You’re trying to make your site accessible, and you’re using these tools to help you figure out what you need to do. Even if it doesn’t catch everything, the way these tools are talked about, it makes it sound like it’ll catch whatever percentage of issues. And you’re relying on it to do that.

And now you’re seeing this scanner find issues with your site and not with others, even though they seem worse.

So what gives?

Well, it comes down to construction. The “automated testing finds whatever percent of issues” is based on the assumption that everything is coded well. It’s the maximum amount of things these scanners can find. The automated tools are finding things it can find, calculating, and comparing against what it knows.

So the page needs a base level of code quality in order to be able to find issues.

Because of the way different page builders put the code together, the issues are essentially hidden within a ton of nested divs and obscured in various ways, so the tools have trouble differentiating what to test against.

An automated tool that comes back as “no issues found” just means the tool found no issues. Results from these tools should always be verified.

“No issues found” doesn’t mean their site is more accessible than yours.

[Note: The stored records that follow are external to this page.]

/-- The value of a key, or the value every unlisted key has. -/
def SMap.getD {α : Type} (m : SMap α) (x : Nat) (d : α) : α := (SMap.get? m x).getD d

/-! ### Objects (R2 to R7, R103 to R106) -/

/-- The number a dictionary key holds, or a default. -/
def State.numAt (s : State) (key : Nat) (d : Int) : Int :=
  match SMap.get? s.od key with
  | some (.num v) => v
  | _ => d

/-- The number an object holds in force. -/
def State.get (s : State) (o : Obj) (i : Nat := 0) (j : Nat := 0) (k : Nat := 0) : Int :=
  s.numAt (o.key i j k) o.dflt

/-- The number an object holds, as a natural number. -/
def State.nat (s : State) (o : Obj) (i : Nat := 0) (j : Nat := 0) (k : Nat := 0) : Nat := (s.get o i j k).toNat

/-- A BOOL object read as a Bool. -/
def State.flag (s : State) (o : Obj) (i : Nat := 0) (j : Nat := 0) (k : Nat := 0) : Bool := decide (s.get o i j k ≠ 0)

/-- The octets an STR or DOMAIN object holds in force. -/
def State.bytes (s : State) (o : Obj) (i : Nat := 0) (j : Nat := 0) (k : Nat := 0) : List Byte :=
  match SMap.get? s.od (o.key i j k) with
  | some (.bytes b) => b
  | _ => []

/-- The state with one dictionary key set. -/
def State.putVal (s : State) (key : Nat) (v : Val) : State := { s with od := SMap.put s.od key v }

/-- Entries of the dictionary at some keys; none where a key is not listed. -/
def State.entriesAt (s : State) (l : List Nat) : SMap (Option Val) := l.map fun k => (k, SMap.get? s.od k)

/-- The state with entries of the dictionary put back. -/
def State.overlay (s : State) (l : SMap (Option Val)) : State :=
  { s with od := l.foldl (fun m e => match e.2 with | some v => SMap.put m e.1 v | none => SMap.del m e.1) s.od }

/-- Keys whose entries two states hold differently. -/
def changedKeys (s u : State) : List Nat := SMap.changed (s.od.length + u.od.length) s.od u.od

/-- `f` run under the view that ring `r` has of the head's common objects (R14, R119). -/
def underView (s : State) (r : Nat) (f : State → State) : State :=
  match (SMap.getD s.rings r {}).overlay with
  | [] => f s
  | l => (f (s.overlay l)).overlay (s.entriesAt (l.map (·.1)))

/-- The state with one object's number set. -/
def State.set (s : State) (o : Obj) (v : Int) (i : Nat := 0) (j : Nat := 0) (k : Nat := 0) : State :=
  s.putVal (o.key i j k) (.num v)

/-- The state with one object's octets set. -/
def State.setBytes (s : State) (o : Obj) (b : List Byte) (i : Nat := 0) (j : Nat := 0) (k : Nat := 0) : State :=
  s.putVal (o.key i j k) (.bytes b)

/-- An object set where its value differs. -/
def State.put1 (s : State) (o : Obj) (v : Int) (i : Nat := 0) (j : Nat := 0) (k : Nat := 0) : State :=
  if s.get o i j k = v then s else s.set o v i j k

/-- Bits of a number's type, for counters. -/
def Ty.bits : Ty → Nat
  | .bool => 1 | .u8 => 8 | .u16 => 16 | .u32 => 32 | .u64 => 64 | .i8 => 8 | .i16 => 16 | .i32 => 32 | .i64 => 64
  | .f32 => 32 | .q32 => 64 | .time64 => 64 | .tod80 => 80 | .str => 0 | .domain => 0

/-- A saturating counter object raised by `n`. -/
def State.count (s : State) (o : Obj) (i : Nat := 0) (j : Nat := 0) (k : Nat := 0) (n : Int := 1) : State :=
  s.set o (satInc o.ty.bits (s.get o i j k) n) i j k

/-- A wrapping counter object raised by one. -/
def State.wrapInc (s : State) (o : Obj) (i : Nat := 0) (j : Nat := 0) (k : Nat := 0) : State :=
  s.set o ((s.get o i j k + 1) % 2 ^ o.ty.bits) i j k

/-- An object raised to a new value where that is larger (maxima of R295 and others). -/
def State.raiseMax (s : State) (o : Obj) (v : Int) (i : Nat := 0) (j : Nat := 0) (k : Nat := 0) : State :=
  if s.get o i j k < v then s.set o v i j k else s

/-- SERIAL of this unit (0x1000.04, R131). -/
def unitSerial : Nat := Config.unitSerial % 2 ^ 32

/-! ### Time, free values, output -/

/-- Machine time moved on to `t`, where that is later (assumption log 3). -/
def State.at (s : State) (t : Nat) : State := if s.now < t then { s with now := t, frac := 0 } else s

/-- The unit runs: it is powered, out of reset, and not left in the boot ROM (R15, R399, R423, R429). -/
def unitRuns (s : State) : Bool := !s.boot.standby && !s.boot.off && decide (s.boot.held = 0) && !s.boot.noImage

/-- What a command does while the unit runs; in STANDBY, OFF, reset or an unbooted unit the domains that would take it are off, and only time
moves (R15, R399, R423; assumption log 192). -/
def whileOn (s : State) (t : Nat) (o : Host.Outcome State Fault Refusal) : Host.Outcome State Fault Refusal :=
  if unitRuns s then o else .next (s.at t)

/-- A message sent. -/
def State.emit (s : State) (m : Msg) : State := { s with out := m :: s.out }

/-- A WARN event reported (R185): the rule, the unit or axis, a detail. -/
def State.warn (s : State) (rule who what : Nat) : State := s.emit (.event rule who what)

/-- A free value of `w` bits and the state that has drawn it (assumption log 2). -/
def State.freeDraw (s : State) (w : Nat) : Nat × State :=
  (Config.freeValue s.free % 2 ^ w, { s with free := s.free + 1 })

/-! ### Status codes (Table 05-9) -/

def stOk : Nat := 0
def stNotCaptain : Nat := 0x0101
def stReadOnly : Nat := 0x0102
def stSafetyLocked : Nat := 0x0103
def stNoObject : Nat := 0x0201
def stNoSubindex : Nat := 0x0202
def stType : Nat := 0x0203
def stRange : Nat := 0x0204
def stLength : Nat := 0x0205
def stRejected : Nat := 0x0301
def stBudget : Nat := 0x0302
def stState : Nat := 0x0303
def stSessionLimit : Nat := 0x0401
def stLeaseExpired : Nat := 0x0402
def stBusy : Nat := 0x0501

It doesn’t mean they don’t have to fix their issues.

It does mean they’re going to have a harder time finding and fixing issues. If the easy-to-find stuff is hard to find, the whole site is going to be harder to fix.

What about the lawsuits?

I’m not a lawyer, but at first glance, it does seem like these sites wouldn’t get caught up in those automated mass notices that get sent to try to get people to settle.

It would essentially be the same thing as if someone used a site that was just images with terrible alt text. It wouldn’t get picked up on the automated scanners, but anyone coming to the site is going to have a real problem using the site.

The good news is that it seems like things are moving in the direction of what the laws and regulations are intended to be. To provide the same access to things for everyone, regardless of how they get there.

People who visit sites and have legitimate issues should be able to contact the site owner who has a certain amount of time to respond.

The goal would be to prevent people from having to reach out to you in the first place. Because as sites become more accessible, people are going to leave an inaccessible site for one that lets them do what they need to do.

And if it’s a site that has no alternative, it is imperative that the site works for everyone.

Now what?

It’s tempting to look at some other site and be annoyed that their site doesn’t have any issues in the WAVE scanner. But it’s actually a sign that they’re going to have a much harder time fixing their site — if they can even fix it without having to redo the whole thing.

So go ahead and scan those other sites, see what you can find, and learn what issues get flagged and which ones end up sliding through, possibly even why that happens. Use it to teach you how to dig deeper, bring back what you find, and improve your own site. And if you’re feeling generous with your time, let those people with inaccessible sites know to hopefully improve these sites for people who come to it after you.